Saturday, October 1, 2011

Homemade Geiger Counter - Part 1 -- The basics

My Blog has been kind of quiet lately. the Reason is that I have been focused on building a Geiger counter. So here is what I have learnt.

Geiger basics. A Geiger counter is basically a simple event counting device. A Geiger tube connects to an amp, noise filter, comparator circuit and some form of counting system.

The Geiger tube is basically a outer housing, containing gas and a cathode and anode. The housing can be metal or even ultra thin foils, The gas is normally some inert gas and the cathode/anode can be made using anything from glass to metals.

The Geiger tube is charged to high voltage, this excites the gas inside the tube. In this state no current is yet flowing and the tube appears as an open circuit. When radiation is incident on the tube it must first travel through the outer housing, and strike one of the excited gases particles. This collision will tear free one or more electrons and these with then bump into other atoms and tear free more electrons and thus creating an avalanche effect.

Note carefully the limitations of the device,
1) the radiation must travel through the tubes outer housing and strike a gas atom. So the outer housing of the tube will absorb some particles without causing a detectable effect. Also particles can travel right thought the tube without causing an event. The size and thickness of the tube also effects how sensitive it is to radiation. But designers of the tube need to consider mechanical damage from shocks and contact with other items. Most directional tubes have a very thin wall made of mica that is very delicate. In summary there are a large range of tubes with different sensitivity to the various forms of radiations.

2) The main incident particle transfers energy to a single electron knocking it off the atom, this electron then hits another, these 2 electrons then knock more free and so on until there are no more electrons to be knocked free, this is the avalanche effect. This sea of freed electrons flows out the cathode, and eventually the gas recharges to high energy state. Now if the radiation was to knock a second electron free or second unconnected event was to hit the gases in the tube at the same time the tube is discharging then there is no way to tell the difference. This period is the tubes dead time. A Geiger counter that is taken into a high radiation area will suddenly go silent this is not broken it is because there are so many events hitting the tube that avalanche will never stop and the comparator will never detect the switch between Geiger's tubes quiescent state and the avalanche discharge state

3) This is a very simple device all it does is count events. Using it for anything other than the number counts requires some level of interpretation.

What these limitations mean is that what caused the event that was counted cannot be determined. If we assume your measuring air and it was an alpha particle then it is unlikely to penetrate skin and is therefore a lower dose. If it was gamma it will likely pass through your body and the wall behind u, thus giving it a bit more potential to cause some real damage to you. (Its not that simple but sufficient to highlight my point). So the conversion of counts to dosage is highly dependent on the type of tube your using, and the procedure that you used to measure it, what is causing the count (IE the spectrum of radioactive substances your measuring), and what the interaction of the substance is with the living being being dosed. In summary the devices dose conversion calibration needs to understood rather carefully, and the device used correctly.

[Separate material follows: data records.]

-- ==== Sys2Proof/Machine/Control.lean ====
section
/-! DEFINITION. The commands with no unit of their own: NOP, CLEAR_FREQ, CLEAR_TABLE, and the illegal command words
(40_command_control.md). -/

namespace Sys2Proof.Machine

/-- NOP (40_command_control.md R137). -/
def execNop (s : State) : Host.Outcome State Fault Refusal := .next (complete s)

/-- CLEAR_FREQ: FREQ[0..255] <- 0 (40_command_control.md R138). -/
def execClearFreq (s : State) : Host.Outcome State Fault Refusal := .next (complete { s with freq := [] })

/-- CLEAR_TABLE: CT[0..255] <- {LEN 0, CODE 0} (40_command_control.md R139). -/
def execClearTable (s : State) : Host.Outcome State Fault Refusal := .next (complete { s with ct := [] })

/-- An illegal command word: E_ILLEGAL_CMD with ERR_INFO = w (40_command_control.md R140). No instruction of the table; the
step takes it when the decoder rejects the word. -/
def execIllegal (w : Word) (s : State) : Host.Outcome State Fault Refusal := .next (completeErr .illegalCmd w s)

end Sys2Proof.Machine
end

Now Geiger counters don't necessarily need to be made with a a Geiger tube. A cheaper an less accurate design is to apply a similar circuit to a standard solar panel or LDR that is covered to prevent the entry of normal light but allow gamma radiation to still be incident on the panel or junction. These designs will measure radiation however, solar panel's and LDRs are not designed for radiation readings and so these designs have even more drawbacks than a standard Geiger counter.

Unfortunately post fukushima, Geiger counter prices sky rocketed and supplies became rarefied. These cheaper devices where affordable and available in a market with buyers who were desperate to get their hands on something/anything that can read the radiation. As a result these cheaper devices have been sold en-mass in japan and few customers realize the difference between what they have purchased and what the real item is. Keep in mind that the device does work so its technically not illegal to sell it as a radiation measurement instrument... Its just that if the customer is expecting a real device then they are getting hoodwinked by their own limited understanding. I have tried explaining this to Joe average before only it never seems to work. The discussion seems to always work out like explaining the difference between 24 Carat Gold and 12 Carat Gold to a person who only wants to understand that Gold is yellow.

Also note that Geiger tubes are far from the ultimate device to measure radiation a scintillator crystal is capable of producing varying colors and intensity of light as radiation strikes it, devices using these crystals are a level(and cost) far beyond the humble Geiger counter.